Note that this is still a bug even if 2 * 2 = 4 is also a member of the behavior (perhaps the calculator is nondeterministic somehow). The key point is that 2 * 2 = 5 must not be a member of the behavior, regardless of what other interaction-sequences are.

However, suppose we have a calculator where 2 * 2 = 4 is not in the behavior, because the calculator doesn't have a "multiply" function—there is no symbol * that can be sent from the user to the calculator. In this case, multiplication is a missing feature. It might be that all of the interaction-sequences in the calculator's actual behavior (involving addition and subtraction, let's say) are correct, so the calculator might have no bugs even though the user wishes it could multiply.

An interesting consequence of this view is that simply adding symbols to the alphabet can turn a missing feature into a bug. The moment we add a * symbol to our alphabet, we can ask what the calculator does when we send that symbol (noting that doing nothing is still doing something!) If the calculator doesn't do what the user expects in response to the new symbol, then we have a bug.

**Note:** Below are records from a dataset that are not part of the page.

-- ==== Sys2Proof/Laws/Updates.lean ====
section
/-! SUPPORT. What an instruction can do, said once: a chain of single updates of the state. An invariant that each single
update keeps is kept by every instruction, entry and return. -/

namespace Sys2Proof.Machine

/-- One update of the state that an instruction, an entry or a return can make. -/
inductive Update : State → State → Prop
  /-- A register written. -/
  | reg (s : State) (d : Reg) (v : Quad) : Update s (writeReg s d v)
  /-- A register given a free value, which is tested against nothing. -/
  | freeReg (s : State) (d : Reg) (v : Quad) : Update s (setReg s d v)
  /-- An exception raised. -/
  | raise (s : State) (e : SysExc) : Update s (raise e s)
  /-- FLAGS written. -/
  | flags (s : State) (f : Byte) : Update s { s with flags := f }
  /-- pc written; an even one stays even. -/
  | pc (s : State) (q : Quad) (h : s.pc.getLsbD 0 = false → q.getLsbD 0 = false) : Update s { s with pc := q }
  /-- A byte read by an instruction. -/
  | read (s : State) (a : Quad) : Update s (noteRead a s)
  /-- A byte stored. -/
  | store {s t : State} {a : Quad} {b : Byte} (h : writeByte s a b = .next t) : Update s t
  /-- The record of stored addresses emptied. -/
  | forget (s : State) : Update s { s with written := [] }
  /-- The modifiers cleared. -/
  | modifiers (s : State) : Update s (clearModifiers s)
  /-- The exception state written. -/
  | exceptions (s : State) (x : Sysexcp) (p : Option SysExc) : Update s { s with sysexcp := x, pendingExc := p }
  /-- An interrupt acknowledged. -/
  | acknowledge (s : State) (v : Quad) : Update s (acknowledge v s)

/-- A chain of updates. -/
abbrev Updates : State → State → Prop := Relation.ReflTransGen Update

/-- What every update keeps, a chain keeps. -/
theorem Updates.induct {s t : State} (P : State → Prop) (h : Updates s t) (h0 : P s)
    (hstep : ∀ u v, Update u v → P u → P v) : P t := by
  induction h with
  | refl => exact h0
  | tail _ hu ih => exact hstep _ _ hu ih

theorem Update.one {s t : State} (h : Update s t) : Updates s t := .single h

/-! ### The shared operations are chains of updates -/

theorem getLsbD_zero_eq (a : Quad) : (a.getLsbD 0 = false) ↔ a.toNat % 2 = 0 := by
  rw [BitVec.getLsbD, Nat.testBit_zero, decide_eq_false_iff_not]
  omega

theorem getLsbD_add_even {a b : Quad} (ha : a.getLsbD 0 = false) (hb : b.getLsbD 0 = false) :
    (a + b).getLsbD 0 = false := by
  rw [getLsbD_zero_eq] at *
  rw [BitVec.toNat_add]; omega

theorem getLsbD_zero_two_mul (a : Quad) : (2 * a).getLsbD 0 = false := by
  rw [getLsbD_zero_eq, BitVec.toNat_mul, show (2 : Quad).toNat = 2 from rfl]
  omega

theorem nextPc_even {s : State} {len : Nat} (hl : len % 2 = 0) (h : s.pc.getLsbD 0 = false) :
    (nextPc len s).getLsbD 0 = false := by
  refine getLsbD_add_even h ?_
  simp only [BitVec.getLsbD_ofNat, Nat.testBit_zero, hl]; decide

theorem len_even (i : Instr) : i.len % 2 = 0 := by unfold Instr.len; omega

theorem advance_updates (s : State) {len : Nat} (hl : len % 2 = 0) : Updates s (advance len s) :=
  (Update.pc s (nextPc len s) (nextPc_even hl)).one

theorem setFlags_updates (u : FlagUpdate) (s : State) : Updates s (setFlags u s) := by
  unfold setFlags
  split
  · exact .refl
  · exact (Update.flags s _).one

theorem jump_updates (s : State) {target : Quad} (h : s.pc.getLsbD 0 = false → target.getLsbD 0 = false) :
    Updates s (jump target s) :=
  (Update.pc s target h).one.tail (.forget _)

theorem jumpLoaded_updates {s t : State} {target : Quad} (h : jumpLoaded target s = .next t) : Updates s t := by
  unfold jumpLoaded at h
  split at h
  · cases h
  · next he => cases h; exact jump_updates s fun _ => by simpa using he

theorem noteReads_updates (sz : Size) (a : Quad) (s : State) : Updates s (noteReads sz a s) := by
  cases sz with
  | byte => exact (Update.read s a).one
  | word => exact (Update.read s a).one.tail (.read _ _)
  | quad => exact (((Update.read s a).one.tail (.read _ _)).tail (.read _ _)).tail (.read _ _)

theorem loadMem_updates {sz : Size} {a : Quad} {s : State} {r : BitVec sz.bits × State} (h : loadMem sz a s = .next r) :
    Updates s r.2 := by
  rw [(loadMem_cases h).2]; exact noteReads_updates sz a s

theorem jumpVector_updates {s t : State} {v : Quad} (h : jumpVector v s = .next t) : Updates s t := by
  obtain ⟨q, h1, h⟩ := andThen_eq_next.1 h
  exact (loadMem_updates h1).trans (jumpLoaded_updates h)

theorem writeMem_updates {sz : Size} {s t : State} {a : Quad} {v : BitVec sz.bits} (h : writeMem sz s a v = .next t) :
    Updates s t :=
  writeMem_induct (Updates s) h .refl fun _ _ _ _ _ _ hm hw => hm.tail (.store hw)

theorem storePreDec_updates {sz : Size} {d : Reg} {v : BitVec sz.bits} {s t : State}
    (h : storePreDec sz d v s = .next t) : Updates s t :=
  (Update.reg s d _).one.trans (writeMem_updates h)

theorem push_updates {sz : Size} {v : BitVec sz.bits} {s t : State} (h : push sz v s = .next t) : Updates s t :=
  storePreDec_updates h

theorem popQuad_updates {s : State} {r : Quad × State} (h : popQuad s = .next r) : Updates s r.2 := by
  obtain ⟨v, h1, h⟩ := andThen_eq_next.1 h
  cases h
  exact (loadMem_updates h1).tail (.reg _ _ _)

theorem pushRegs_updates {l : List Reg} {s t : State} (h : pushRegs l s = .next t) : Updates s t := by
  induction l generalizing s with
  | nil => cases h; exact .refl
  | cons r rest ih =>
    obtain ⟨u, h1, h2⟩ := andThen_eq_next.1 h
    exact (push_updates h1).trans (ih h2)

theorem popRegs_updates {l : List Reg} {o : Option Quad} {s : State} {r : Option Quad × State}
    (h : popRegs l o s = .next r) : Updates s r.2 := by
  induction l generalizing s o with
  | nil => cases h; exact .refl
  | cons d rest ih =>
    obtain ⟨u, h1, h2⟩ := andThen_eq_next.1 h
    exact ((popQuad_updates h1).tail (.reg _ _ _)).trans (ih h2)

theorem pushFrame_updates {ret : Quad} {s t : State} (h : pushFrame ret s = .next t) : Updates s t := by
  obtain ⟨u, h1, h2⟩ := andThen_eq_next.1 h
  exact (push_updates h1).trans (push_updates h2)

theorem maskInterrupts_updates (f : Byte) (s : State) : Updates s (maskInterrupts f s) := (Update.flags s _).one

theorem exceptionEntry_updates {ret : Quad} {s t : State} (h : exceptionEntry ret s = .next t) : Updates s t := by
  obtain ⟨u, h1, h2⟩ := andThen_eq_next.1 h
  have h0 : Updates s { s with pendingExc := none } := (Update.exceptions s s.sysexcp none).one
  exact (h0.trans (pushFrame_updates h1)).trans
    (((maskInterrupts_updates _ u).tail (.modifiers _)).trans (jumpVector_updates h2))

There is more than one acceptable behavior

There is almost always more than one Behavior that Users will Accept. For example, the following ways of representing the digit 7 on a seven-segment display are probably both Acceptable to most people:

_    _
 |  | |
 |    |

Someone implementing a calculator could probably choose either of these, but users would want consistency—the digit 7 should be rendered the same way every time. If this is the only such ambiguity in the requirements, then there are exactly two Acceptable Behaviors: one where 7 has a "hook", and one where it doesn't.

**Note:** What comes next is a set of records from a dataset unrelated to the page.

/-- E12, V206. -/
theorem test_call : rowsOk
    [{ code := [0xF217], pc := 0x0472, regs := [(7, 0x00003521), (15, 0xFFFFDE24)], pc1 := 0x3520,
       regs1 := [(15, 0xFFFFDE20)], mem1 := [(0xFFFFDE20, [0x00, 0x00, 0x04, 0x74])] },
     { code := [0xF100, 0x8000], regs := [(15, 0xFFFFDC00)], pc1 := 0x11004, regs1 := [(15, 0xFFFFDBFC)],
       mem1 := [(0xFFFFDBFC, [0x00, 0x00, 0x10, 0x04])] }] = true := by
  decide +kernel

/-- V207. -/
theorem test_ret : rowsOk
    [{ code := [0xFFFC], pc := 0x1022, regs := [(15, 0xFFFFDBFC)], mem := [(0xFFFFDBFC, [0x00, 0x00, 0x10, 0x02])],
       pc1 := 0x1002, regs1 := [(15, 0xFFFFDC00)] }] = true := by
  decide +kernel

/-- E39, V209, V211. -/
theorem test_jp : rowsOk
    [{ code := [0xF207], pc := 0x0472, regs := [(7, 0x00003521)], pc1 := 0x3520 },
     { code := [0xE902], flags := 0x30, pc1 := 0x1006, flags1 := 0x30 },
     { code := [0xE380], pc := 0x1100, flags := 0x40, pc1 := 0x1002, flags1 := 0x40 }] = true := by
  decide +kernel

/-- V208. -/
theorem test_jpa : rowsOk
    [{ code := [0xF230, 0x0001, 0xF001], pc1 := 0x1F000 }] = true := by
  decide +kernel

/-- V214, V216. -/
theorem test_djnz : rowsOk
    [{ code := [0xFDD6], regs := [(6, 0x00000002)], pc1 := 0x0FFC, regs1 := [(6, 0x00000001)] },
     { code := [0xFD06], regs := [(6, 0x00000000)], pc1 := 0x0FE2, regs1 := [(6, 0xFFFFFFFF)], flags1 := 0xA8 }] = true := by
  decide +kernel

/-- V220. -/
theorem test_trap : rowsOk
    [{ code := [0xFE01], regs := [(15, 0xFFFFDC00)], flags := 0xA3,
       mem := [(0x00000004, [0x00, 0x00, 0x01, 0x00]), (0x00000008, [0x00, 0x00, 0x20, 0x00]), (0x00000040, [0x00, 0x00, 0x30, 0x00])],
       pc1 := 0x0100, regs1 := [(15, 0xFFFFDBFA)], flags1 := 0xA3,
       mem1 := [(0xFFFFDBFA, [0x00, 0x00, 0x10, 0x02]), (0xFFFFDBFE, [0x00, 0xA3])] }] = true := by
  decide +kernel

/-- V222. -/
theorem test_iret : rowsOk
    [{ code := [0xFFFD], pc := 0x0100, regs := [(15, 0xFFFFDBFA)],
       mem := [(0x00000004, [0x00, 0x00, 0x01, 0x00]), (0x00000008, [0x00, 0x00, 0x20, 0x00]), (0x00000040, [0x00, 0x00, 0x30, 0x00]), (0xFFFFDBFA, [0x00, 0x00, 0x10, 0x02]), (0xFFFFDBFE, [0x00, 0xA3])],
       pc1 := 0x1002, regs1 := [(15, 0xFFFFDC00)], flags1 := 0xA3 }] = true := by
  decide +kernel

/-- V226. -/
theorem test_ill : rowsOk
    [{ code := [0xFFFF], regs := [(15, 0xFFFFDC00)], flags := 0x81,
       mem := [(0x00000004, [0x00, 0x00, 0x01, 0x00]), (0x00000008, [0x00, 0x00, 0x20, 0x00]), (0x00000040, [0x00, 0x00, 0x30, 0x00])],
       pc1 := 0x2000, regs1 := [(15, 0xFFFFDBFA)], flags1 := 0x82,
       mem1 := [(0xFFFFDBFA, [0x00, 0x00, 0x10, 0x00]), (0xFFFFDBFE, [0x00, 0x81])] }] = true := by
  decide +kernel

/-- V228. -/
theorem test_unimplemented_word : rowsOk
    [{ code := [0x0006], regs := [(15, 0xFFFFDC00)],
       mem := [(0x00000004, [0x00, 0x00, 0x01, 0x00]), (0x00000008, [0x00, 0x00, 0x20, 0x00]), (0x00000040, [0x00, 0x00, 0x30, 0x00])],
       pc1 := 0x2000, regs1 := [(15, 0xFFFFDBFA)], mem1 := [(0xFFFFDBFA, [0x00, 0x00, 0x10, 0x00])] }] = true := by
  decide +kernel

/-- V229. -/
theorem test_brk : rowsOk
    [{ code := [0x0000], regs := [(15, 0xFFFFDC00)],
       mem := [(0x00000004, [0x00, 0x00, 0x01, 0x00]), (0x00000008, [0x00, 0x00, 0x20, 0x00]), (0x00000040, [0x00, 0x00, 0x30, 0x00])],
       pc1 := 0x2000, regs1 := [(15, 0xFFFFDBFA)], mem1 := [(0xFFFFDBFA, [0x00, 0x00, 0x10, 0x00])] }] = true := by
  decide +kernel

/-- V186. -/
theorem test_di : rowsOk
    [{ code := [0xFFFB], flags := 0xFF, pc1 := 0x1002, flags1 := 0xFE }] = true := by
  decide +kernel

/-- V185. -/
theorem test_ei : rowsOk
    [{ code := [0xFFFA], flags := 0xF8, pc1 := 0x1002, flags1 := 0xF9 }] = true := by
  decide +kernel

/-- V187. -/
theorem test_nop : rowsOk
    [{ code := [0xFFFE], flags := 0xA5, pc1 := 0x1002, flags1 := 0xA5 }] = true := by
  decide +kernel

/-- V180. -/
theorem test_noflags_add : rowsOk
    [{ code := [0xA021], pc := 0x1002, noflags := true, regs := [(1, 0xFFFFFFFF), (2, 0x00000001)], flags := 0x10,
       pc1 := 0x1004, regs1 := [(1, 0x00000000)], flags1 := 0x10 }] = true := by
  decide +kernel

/-- V183. -/
theorem test_extend_and : rowsOk
    [{ code := [0xA221], pc := 0x1002, ext := true, regs := [(1, 0x000000FF), (2, 0x0000000F)], flags := 0x80,
       pc1 := 0x1004, regs1 := [(1, 0x0000000F)], flags1 := 0x80 }] = true := by
  decide +kernel

/-! ### The host's entry points, evaluated by the kernel -/

theorem test_decodeTableWord :
    decodeTableWord 16 0xA0B3 = some (.add (.bop (.regReg 3 11))) ∧
    decodeTableWord 48 0x29200035F231 = some (.calla 0x00352920) ∧
    decodeTableWord 16 0x0341 = some (.ld (.load 1 (.addr16 0))) := by decide +kernel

To give another, more complex example: most users probably don't care exactly what happens when they input 0 / 0 =, but they probably also expect the result to satisfy a couple constraints:

  • the output should not resemble a number
  • the output should be the same every time

In this case, the set of acceptable behaviors might be very large, if we're considering the level of abstraction of cells on an LCD. But it could still be enumerated.

There are degrees of acceptability

Another example with a bit more nuance: what should the calculator do if you enter 2 + * 3 =? Most people are born without an opinion on this question, but quickly develop one the moment they press the wrong function button on a calculator and want to undo their mistake. Ideally, I think, the result should be 6, not 5 or anything else (and it is 6 on the pocket calculator I used in middle school). Arguments can be made for outputting 6, 5, or some kind of error message, but probably 6 is the most acceptable answer to most people. Is it a bug, then, if 2 + * 3 = 5 is in the behavior? According to the definition above, yes.

If a tree falls in the forest...

Most people don't know they don't want something until you give it to them. Is a bug still a bug if no one ever runs into it? Perhaps, but I'd say it's the software engineer's responsibility to actively seek out feedback about things that might not be right. Preempt bug reports by giving people things they don't want during user testing—not in production.

One bug or many?

How do you know whether a set of undesirable interaction-sequences is one bug or several? The question is not particularly interesting for my purpose of creating a formal theory of bugs/features/behavior. Practically speaking, I think it's fine for people to split/group bugs in whatever way they find convenient for collaboration.